• _Your objective_:
Filter the listing below down to the lines with the word "messages" and copy those.
Working data: Begin
def allBut (n pos : Nat) : List Nat := (List.range n).filter fun i => i != pos

/-- Stack and pseudo-channel of a line, and the other ones of its stripe (09 R220, R233, R234). -/
def linePlace (s : State) (a : Nat) : (Nat × Nat) × List (Nat × Nat) :=
  let n := a / 0x3000000000
  let plain : (Nat × Nat) × List (Nat × Nat) :=
    let l := a % 0x3000000000 / 512
    let g := (l % 128) ^^^ (l / 128 % 128)
    ((4 * n + g % 4, g / 4), [])
  let at_ : Nat → Option Nat → Nat := fun p k => match k with | some i => if i < p then i else i + 1 | none => p
  match regionOver s a with
  | none => plain
  | some r =>
    let q0 := r.base % 0x3000000000 / 65536
    if r.prot = 1 then
      let x := stripeOf r 15 a
      let j := x.1 % 8
      let pos : Nat := at_ ((q0 + x.1 / 8) % 16) x.2
      let ch : Nat → Nat × Nat := fun i => (4 * n + j / 2, 16 * (j % 2) + i)
      (ch pos, (allBut 16 pos).map ch)
    else if r.prot = 2 then
      let x := stripeOf r 3 a
      let pos : Nat := at_ ((q0 + x.1 / 32) % 4) x.2
      let ch : Nat → Nat × Nat := fun i => (4 * n + i, x.1 % 32)
      (ch pos, (allBut 4 pos).map ch)
    else plain

/-- A pseudo-channel is retired, itself or with its stack (18 R429). -/
def channelDead (s : State) (c : Nat × Nat) : Bool := s.retiredStack.contains c.1 || s.retiredPc.contains c

/-- The package of a line of LPDDR5X (09 R221). -/
def packageOf (a : Nat) : Nat := 6 * memLevel a + (a - 0x10000000000) % 0x4000000000 / 512 % 6

/-- A line of a lost unit that its stripe cannot rebuild, or of a retired package, which has no stripe: every access to it is an
uncorrectable error (18 R429; 19 R453, log 33). -/
def lineLost (s : State) (a : Nat) : Bool :=
  if isLpddr a then s.retiredPkg.contains (packageOf a)
  else isHbm a && (let p := linePlace s a; channelDead s p.1 && (p.2.isEmpty || p.2.any (channelDead s)))

/-- The first address of [a, a + n) in such a line. -/
def lostIn (s : State) (a n : Nat) : Option Nat :=
  if s.retiredPc.isEmpty && s.retiredStack.isEmpty && s.retiredPkg.isEmpty then none
  else ((List.range (a % 512 + n + 511)).filterMap fun i =>
    if i % 512 = 0 && decide (i < a % 512 + n) then some (a - a % 512 + i) else none).find? (lineLost s)

/-- What an address that is not listed reads as: zero as memZero says, else a free value (09 R228), also in the blocks of a
section save, whose layout is open (14 R345). -/
def memDefault (s : State) (a : Nat) : Byte :=
  if memZero s a then 0
  else match saveAt s a with
    | some v => Config.openByte v.serial 1 (a - v.base)
    | none => Config.staleByte ((regionAt s a).map (·.fresh) |>.getD 0) a

/-- The address of an access to a scratchpad window after the substitution of R426. -/
def memAddr (s : State) (a : Nat) : Nat :=
  if isPad a then
    let t := (a - 0x080000000000) / 0x200000
    padBase (substT s t) + (a - 0x080000000000) % 0x200000
  else a

/-- One byte of device memory. -/
def memByte (s : State) (a : Nat) : Byte := let b := memAddr s a; arrGet s.mem b (memDefault s b)

/-- The ore bins without line l (08 R210). -/
def binsDrop (bs : List OreBin) (l : Nat) : List OreBin :=
  bs.map fun b => { b with lines := b.lines.filter (·.line ≠ l) }

/-- Store one byte. The list stays canonical: a zero byte where zero is read unlisted is not listed. The line leaves the ore bin (08
R210). -/
def memWrite (s : State) (a : Nat) (b : Byte) : State :=
  let c := memAddr s a
  { s with mem := arrPut s.mem c b (memZero s c && b == 0), bins := binsDrop s.bins (c / 512) }

/-- The key slot of a line (08 R209): its region's job's, or that of the job whose save area it lies in. -/
def lineSlot (s : State) (a : Nat) : Nat :=
  match (regionAt s a).bind fun r => jobOf s r.job with
  | some j => j.key.getD 0
  | none => ((s.jobs.find? fun j => j.area.any fun b => decide (b ≤ a) && decide (a < b + 703 * 0x200000)).bind (·.key)).getD 0

/-- A bin with line l allocated as the most recently used (R209): in a full set, that of sixteen lines, the least recently used leaves.
Which set a line belongs to is a free value. -/
def binAdd (b : OreBin) (x : BinLine) : OreBin :=
  let same := fun (y : BinLine) => Config.binSet y.line % 4096 = Config.binSet x.line % 4096
  if b.lines.length < 16 then { b with lines := x :: b.lines }
  else if (b.lines.filter fun y => same y).length < 16 then { b with lines := x :: b.lines }
  else match ((b.lines.filter fun y => same y).getLast?) with
    | some z => { b with lines := x :: b.lines.filter (· ≠ z) }
    | none => { b with lines := x :: b.lines }

/-- A request that reads a line of external memory is served from the ore bin, or allocates the line there (08 R209, R210). -/
def binRead (s : State) (l : Nat) : State :=
  let a := 512 * l
  if !(isHbm a || isLpddr a) then s
  else
    let x : BinLine := { line := l, slot := lineSlot s a }
    { s with bins := modAt s.bins (memLevel a) fun b =>
        if b.lines.contains x then { b with lines := x :: b.lines.filter (· ≠ x), hits := b.hits + 1 }
        else { binAdd { b with lines := b.lines.filter (·.line ≠ l) } x with misses := b.misses + 1 } }

/-- One request for each line of [a, a + n), ascending (R209). -/
def binReads (s : State) (a n : Nat) : State :=
  if n = 0 then s else (List.range ((a + n - 1) / 512 + 1 - a / 512)).foldl (fun s i => binRead s (a / 512 + i)) s
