-- ==== Sys2Proof/Machine/Cascade.lean ====
section
/-! DEFINITION. Cascades: the hub's injection, Jorzin frames, CASCADE_CONFIG, CASCADE_FORWARD and COLLECTIVE, membership, the Shaft
bus and shaft time (17 R396 to R422, 18 R435). -/

namespace Sys2Proof.Machine

/-! ### What the hub injects (R400, 18 R435, 15 R359) -/

/-- The replayable section whose region a tile lies in, while its inputs are logged. -/
def loggedBy (s : State) (t : Nat) : Option Launch :=
  s.launches.find? fun l => l.stage = .running && s.comp = some l.job && !l.committed && imageRpl l.img &&
    (match l.img with | some i => inRect i.rect t | none => false)

/-- Bytes of a log. -/
def logBytes (l : List Msg) : Nat := (l.map fun m => 32 + m.payload.length).foldl (· + ·) 0

/-- A message from the hub enters the input log; beyond 32 MiB cover is lost, with one contained record (18 R432, R435). -/
def logInput (s : State) (m : Msg) : State :=
  match loggedBy s m.dtile with
  | none => s
  | some l =>
    match s.replays.find? (·.ticket = l.ticket) with
    | none => s
    | some r =>
      if r.spent then s
      else
        let full := decide (logBytes r.log + 32 + m.payload.length > 33554432)
        let s1 := { s with replays := s.replays.map fun x =>
          if x.ticket = l.ticket then (if full then { x with log := [], spent := true } else { x with log := x.log ++ [m] }) else x }
        if full then jobRecord s1 0x0E stContained 1 0 0 [] else s1

/-- A message of the hub enters the mesh on the gate of the destination's quadrant (10 R244). -/
def hubDeliver (s : State) (m : Msg) : State := injectMsg (logInput s m) { m with dtile := substT s m.dtile }

/-- Inputs wait at the hub during a switch, a restore or a recovery (15 R359, 18 R437). -/
def inputsHeld (s : State) : Bool := switchingNow s || s.errs.recov.isSome

/-- A message as the hub holds it. -/
def heldMsg (m : Msg) : NetMsg := { msg := m, waiting := false, age := 0, held := false, old := false, hub := false }

/-- The hub injects a message, or holds it. -/
def hubInject (s : State) (m : Msg) : State :=
  if inputsHeld s then { s with heldIn := s.heldIn ++ [heldMsg m] } else hubDeliver s m

/-- A message for job j: held at the hub while the job is switched out, until its restore (15 R359). -/
def inputFor (s : State) (j : Nat) (m : Msg) : State :=
  match jobOf s j with
  | some x =>
    if x.saved.isSome && s.comp ≠ some j then
      modJob s j fun y => { y with saved := y.saved.map fun v => { v with held := v.held ++ [heldMsg m] } }
    else hubInject s m
  | none => hubInject s m

/-- A message from another device: for the cascade job, when one is switched out and none computes (15 R354, R359). -/
def inbound (s : State) (m : Msg) : State :=
  match compJob s, s.jobs.find? fun j => j.casc && j.saved.isSome with
  | some c, some j => if c.casc then hubInject s m else inputFor s j.id m
  | none, some j => inputFor s j.id m
  | _, none => hubInject s m

/-- A message of the hub's own (14 R346, R408): its sender's tile number is not in the spec and is a free value. -/
def hubMessage (s : State) (dest epoch kind : Nat) (payload : List Byte) : Msg :=
  let t := dest / 2 ^ 20 % 2 ^ 12
  { ddev := deviceId s, dtile := t, dq := dest / 2 ^ 16 % 16, tag := dest % 2 ^ 16, kind := kind, rank := 0, sdev := deviceId s,
    stile := Config.reading 0 (4096 + t) % 2304, epoch := epoch, dgen := (arrGet s.genTab (substT s t) 0).toNat, payload := payload }

/-- A payload cut into messages of n flits, the last with the remainder. -/
def cutPayload (n : Nat) : Nat → List Byte → List (List Byte)
  | 0, _ => []
  | k + 1, bs => if bs.isEmpty then [] else bs.take (32 * n) :: cutPayload n k (bs.drop (32 * n))

/-! ### Outbound tile messages (R262, R400, 18 R435) -/

/-- The tile whose work a tile does: the retired one it stands for, or itself. -/
def logicalOf (s : State) (t : Nat) : Nat := ((s.subst.find? (·.2 = t)).map (·.1)).getD t

/-- A replayed section's message leaves once: it is passed on only beyond the count already forwarded (18 R435). -/
def countOutbound (s : State) (m : Msg) : State × Bool :=
  let u := logicalOf s m.stile
  match loggedBy s u with
  | none => (s, true)
  | some l =>
    match s.replays.find? (·.ticket = l.ticket) with
    | none => (s, true)
    | some r =>
      let n := arrGet r.now u 0 + 1
      let fresh := decide (arrGet r.sent u 0 < n)
      ({ s with replays := s.replays.map fun x => if x.ticket = l.ticket then
          { x with now := arrSet x.now u n 0, sent := if fresh then arrSet x.sent u n 0 else x.sent } else x }, fresh)

/-- GATE_PORT_MESSAGE (R262, R400, 18 R435). -/
def execGatePortMessage (i : Nat) (s : State) : Outcome :=
  match s.net[i]? with
  | none => .next s
  | some n =>
    let m := n.msg
    if !n.hub ∨ m.sdev ≠ deviceId s ∨ m.ddev = deviceId s ∨ !mayLeave s i n then .next s
    else if s.casc.heldFor.contains m.ddev then .next s
    else
      let s1 := progress { s with net := dropAt s.net i } m.stile
      let c := countOutbound s1 m
      if !c.2 then .next c.1
      else if !deviceReady s ∨ !inMembers s m.ddev ∨ !s.casc.present.contains m.ddev then
        .next (pushCtl { c.1 with casc := { c.1.casc with discarded := c.1.casc.discarded + 1 } } (noticeOf m 3))
      else .next (sendTo c.1 m.ddev (flowHash m) { ftype := 0, lvc := 1, seq := 0, sdev := deviceId s, body := headFlit m ++ m.payload })

/-! ### Ports (R402 to R405) -/

/-- JORZIN_ACK (R404). -/
def execJorzinAck (p aseq : Nat) (s : State) : Outcome :=
  withJPort p <|
    match indexWhere (fun x : SentFrame => x.seq = aseq % 4096) (jportN s p).replay with
    | some i => .next (pump (modJPort s p fun j => { j with replay := j.replay.drop (i + 1) }) p)
    | none => .next s

/-- JORZIN_NACK (R404): everything from the frame named is sent again. -/
def execJorzinNack (p aseq : Nat) (s : State) : Outcome :=
  withJPort p <|
    let s1 := modJPort s p fun j => countJ j 2 1
    match indexWhere (fun x : SentFrame => x.seq = aseq % 4096) (jportN s p).replay with
    | some i => .next (resendFrom s1 p i)
    | none => .next s1

/-- JORZIN_CREDIT (R403). -/
def execJorzinCredit (p c0 c1 c2 : Nat) (s : State) : Outcome :=
  withJPort p <|
    let add := fun (l c : Nat) (j : JPort) => { j with credits := modAt j.credits l fun n => min (n + c % 256) (inSize l) }
    .next (pump (modJPort s p fun j => add 2 c2 (add 1 c1 (add 0 c0 j))) p)

/-- JORZIN_ACK_TIMEOUT (R404). -/
def execJorzinAckTimeout (p : Nat) (s : State) : Outcome :=
  withJPort p <| if (jportN s p).replay.isEmpty ∨ !(jportN s p).up then .next s else .next (resendFrom s p 0)

/-- A RETRAIN of a Jorzin port (14 R337) is outstanding. -/
def retrainOf (s : State) (p : Nat) : Option Packet :=
  s.out.find? fun x => pOpcode x = 0x0A04 && x.sent && pfld x 0x10 1 = 2 && pfld x 0x12 2 = p

/-- PORT_RETRAIN_END (R405): flows resume or come back; a failed retraining takes the port down, with a contained record. -/
def execPortRetrainEnd (p : Nat) (ok : Bool) (s : State) : Outcome :=
  withJPort p <|
    if !(jportN s p).retraining then .next s
    else
      let k := retrainOf s p
      if ok then
        let s1 := modJPort s p fun j => { j with retraining := false, up := true }
        let s2 := if k.isSome then holdFlows s1 else s1
        let s3 := pump (resendFrom s2 p 0) p
        .next (match k with | some x => replyOk s3 x.ticket 0 0 | none => s3)
      else
        let s1 := plainRecord (portDown s p) 6 stContained 1 p 0 []
        .next (match k with | some x => refuse s1 x.ticket stContained 0 | none => s1)

/-- JORZIN_ROUTE_HOLD_RELEASE (R400): every frame of the flow on the old path has been acknowledged at its last hop, this device's own
among them; what waited goes. -/
def execJorzinRouteHoldRelease (d : Nat) (s : State) : Outcome :=
  if (unackedDests s).contains d then .next s
  else
    let s1 := { s with casc := { s.casc with heldFor := s.casc.heldFor.filter (· ≠ d) } }
    .next (if s.casc.heldFor.contains d then (List.range 12).foldl pump s1 else s1)

/-- Two devices with one ID, or two Pitheads (R397): the cascade does not become READY; the Pithead's record gives both ports. -/
def clashFound (s : State) (p q : Nat) : State :=
  let s1 := { s with casc := { s.casc with clash := true } }
  if s.casc.pith then plainRecord s1 6 stContained 1 p 0 [q] else s1

/-- A device's port and its far end have been reported to the Pithead (R397, R399): a report from a device of the Pithead's ID, or one that
differs from an earlier report of the same port, comes from a second device of that ID. -/
def noteFarEnd (s : State) (d p far : Nat) : State :=
  let key := 16 * d + p
  let old := (s.casc.seen.find? (·.1 = key)).map (·.2)
  let s1 := { s with casc := { s.casc with seen := arrPut s.casc.seen key far false } }
  if d = s.casc.id ∨ (old.isSome ∧ old ≠ some far ∧ !s.casc.down.contains (d, p)) then clashFound s1 p (far % 16) else s1

/-- JORZIN_PORT_TRAINED (R397, R399): the far end's device and port are learnt, and a Member reports them; a device with this device's ID,
or a second Pithead, is recorded and keeps the cascade from READY. A port that is down stays down (R405) unless the device it led to has
left, whose place a module takes again (R422). -/
def execJorzinPortTrained (p dev fport : Nat) (pith : Bool) (s : State) : Outcome :=
  withJPort p <|
    if (jportN s p).trained ∧ ((jportN s p).up ∨ !s.casc.ready ∨ s.casc.present.contains (jportN s p).dev) then .next s
    else
      let s1 := holdFlows (modJPort s p fun _ => { jportReset with
        trained := true, up := true, lanes := 4, dev := dev % 64, fport := fport % 16, counters := (jportN s p).counters })
      let s2 := tellPort s1 s.casc.id p true
      let s3 := if s.casc.pith then s2 else sendControl s2 0 9 [s.casc.id, p, 16 * (dev % 64) + fport % 16]
      if dev % 64 ≠ deviceId s ∧ !(pith ∧ s.casc.pith) then .next s3
      else .next (clashFound s3 p (fport % 16))

/-! ### CASCADE_CONFIG, CASCADE_FORWARD (R399, R337) -/

/-- Trained ports of this device that do not meet the topology. -/
def miswired (s : State) (topo n : Nat) : List Nat :=
  (List.range 12).filter fun p => let j := jportN s p; j.trained && (j.dev, j.fport) ≠ wiring topo n s.casc.id p

/-- Trained ports of the other devices, as reported, that do not meet the topology: device and port, ascending. -/
def miswiredFar (s : State) (topo n : Nat) : List (Nat × Nat) :=
  (s.casc.seen.filter fun e => e.1 / 16 ≠ s.casc.id && !s.casc.down.contains (e.1 / 16, e.1 % 16) &&
    (e.2 / 16, e.2 % 16) ≠ wiring topo n (e.1 / 16) (e.1 % 16)).map fun e => (e.1 / 16, e.1 % 16)

/-- The DETAIL of the first mismatch (R399): this device's ports, then the others'. -/
def firstMismatch (s : State) (topo n : Nat) : Option Nat :=
  least ((miswired s topo n).map (64 * s.casc.id + ·) ++ (miswiredFar s topo n).map fun e => 64 * e.1 + e.2)

/-- A change of RATIO (R417): local shaft at once; another ratio from its second reference edge. -/
def setRatio (c : Casc) (m : Nat) : Casc :=
  if m = 0 then { c with ratio := 0, force := 0, owed := 0, refSkip := 0, stopped := false }
  else if m = c.force then { c with ratio := m }
  else { c with ratio := m, refSkip := 2 }

/-- CASCADE_CONFIG (R399, R421): the Pithead's fields are distributed to every present device before the reply. -/
def execCascadeConfig (k : Nat) (s : State) : Outcome :=
  withCmd s k 0x0600 fun x =>
    let topo := pfld x 0x10 1
    let members := pfld x 0x18 8
    let bar := BitVec.ofNat 4 (pfld x 0x11 1)
    if !s.casc.shdone ∨ !deviceReady s then .next (refuse s k stCascadeNotReady 0)
    else if !s.casc.pith then
      match [(0x10, 1), (0x12, 2), (0x14, 4), (0x18, 8), (0x20, 4)].find? fun f => pfld x f.1 f.2 ≠ 0 with
      | some f => .next (badField s k f.1)
      | none =>
        let s1 := early s x
        .next (replyOk (driveOutputs { s1 with casc := { s1.casc with barpart := bar } }) k 0 0)
    else if topo > 3 then .next (badField s k 0x10)
    else if !nbit members 0 then .next (badField s k 0x18)
    else
      let named := (List.range 64).filter (nbit members)
      match named.find? fun d => !s.casc.present.contains d with
      | some d => .next (refuse s k stCascadeNotReady d)
      | none =>
        match (if topo = 0 then none else firstMismatch s topo named.length) with
        | some d => .next (refuse s k stBadParam d)
        | none =>
          let s1 := early s x
          let c := setRatio { s1.casc with
            topo := topo, barpart := bar, domain := BitVec.ofNat 16 (pfld x 0x12 2), system := BitVec.ofNat 32 (pfld x 0x14 4),
            members := some (BitVec.ofNat 64 members) } (pfld x 0x20 4)
          let s2 := driveOutputs (holdFlows { s1 with casc := c })
          let s3 := (s2.casc.present.filter (· ≠ deviceId s)).foldl (fun a d =>
            sendControl a d 5 [topo, pfld x 0x12 2, pfld x 0x14 4, members, pfld x 0x20 4]) s2
          .next (replyOk s3 k 0 0)

/-- Devices of a mask. -/
def maskDevices (m : Nat) : List Nat := (List.range 64).filter (nbit m)

/-- The embedded packet for device d. -/
def embedded (x : Packet) (d : Nat) : List Byte := splice (x.bytes.drop 64) 8 [BitVec.ofNat 8 d]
Working data: End
• _Exercise answer_:
/-- A payload cut into messages of n flits, the last with the remainder. -/
/-! ### Outbound tile messages (R262, R400, 18 R435) -/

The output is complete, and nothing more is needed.